Gains’ grandson, Noah, 5, often asks, “Hey Grandma, can I go out and be the shepherd for the goats?” 

When she calls the goats into the milking area of the barn, they line up and come through the door in pairs. Each one goes directly into the holding area and waits to be hooked up to the automatic milker. While they stand patiently, Gains brushes them. After the three-minute milking, she washes their teats and sprays them with a disinfectant to protect against any bacterial infections. The goat pair is excused and another waiting pair takes their place.  

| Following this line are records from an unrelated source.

-- ==== Sys2Proof/Machine/Params.lean ====
section
/-! DEFINITION. The model parameters the spec names, each with the spec's own default, and the constants of
00_scope.md §3. -/

namespace Sys2Proof.Machine

/-- `FONT` (20_memory.md R62, D24): the 16 glyphs of 5 bytes at addresses 0..79. PRESUMED: the bytes are general
knowledge (G1), not the source's (log entry 18). -/
def fontTable : List Byte :=
  [0xF0, 0x90, 0x90, 0x90, 0xF0,  0x20, 0x60, 0x20, 0x20, 0x70,
   0xF0, 0x10, 0xF0, 0x80, 0xF0,  0xF0, 0x10, 0xF0, 0x10, 0xF0] ++
  [0x90, 0x90, 0xF0, 0x10, 0x10,  0xF0, 0x80, 0xF0, 0x10, 0xF0,
   0xF0, 0x80, 0xF0, 0x90, 0xF0,  0xF0, 0x10, 0x20, 0x40, 0x40] ++
  [0xF0, 0x90, 0xF0, 0x90, 0xF0,  0xF0, 0x90, 0xF0, 0x10, 0xF0,
   0xF0, 0x90, 0xF0, 0x90, 0x90,  0xE0, 0x90, 0xE0, 0x90, 0xE0] ++
  [0xF0, 0x80, 0x80, 0x80, 0xF0,  0xE0, 0x90, 0x90, 0x90, 0xE0,
   0xF0, 0x80, 0xF0, 0x80, 0xF0,  0xF0, 0x80, 0xF0, 0x80, 0x80]

/-- `fx0a_holds_pc` (45_fx.md R184, D2, U6): whether FX0A with no key latched leaves PC where it is. The spec's
default is `false` (C1: PC advances regardless; log entry 13). -/
def fx0aHoldsPc : Bool := false

/-- `vf_shift_self` (41_alu.md R128, R130, D9, U7): the final VF of 8FY6 and 8FYE as a function of the sub-nibble and
of VF before. The spec's default is the shifted value (log entry 14). -/
def vfShiftSelf (sub : Nibble) (vx0 : Byte) : Byte :=
  if sub = 0x6#4 then vx0 >>> 1 else vx0 <<< 1

/-- The first address of program space, where a program is loaded (00_scope.md R12). -/
def programBase : Nat := 0x200

/-- The bytes of program space 0x200–0xFFF, the longest program accepted (70_reset_and_hazards.md R233, D20). -/
def romMax : Nat := 0xE00

/-- `TICK`: 16 milliseconds, in nanoseconds (00_scope.md R11, 45_fx.md R181). -/
def tickNs : Nat := 16000000

end Sys2Proof.Machine
end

In the last few years, Gains has begun to expand her cheese-making operation. Not only does she allow farm tours, catering to both homeschool and public school groups as well as other kid-oriented organizations, but she will teach cheese making skills in two-day sessions to two students at a time. A renovated barn loft space serves as sleeping quarters for overnight guests. Plus, she opened up the farm last year to at least 12 families of seriously ill children involved in The Still Place. 

“One girl who came here had lost her eyesight,” said Gains. “To see her holding a goat, touching it, smelling it, interacting … It’s so great when kids know and understand about animals, a farm, and where their food comes from.” 

She added, “This place is about more than just making cheese. The farm matters, in so many different ways. I’m so blessed, and this is so much fun. If it wasn’t, I wouldn’t be doing it.”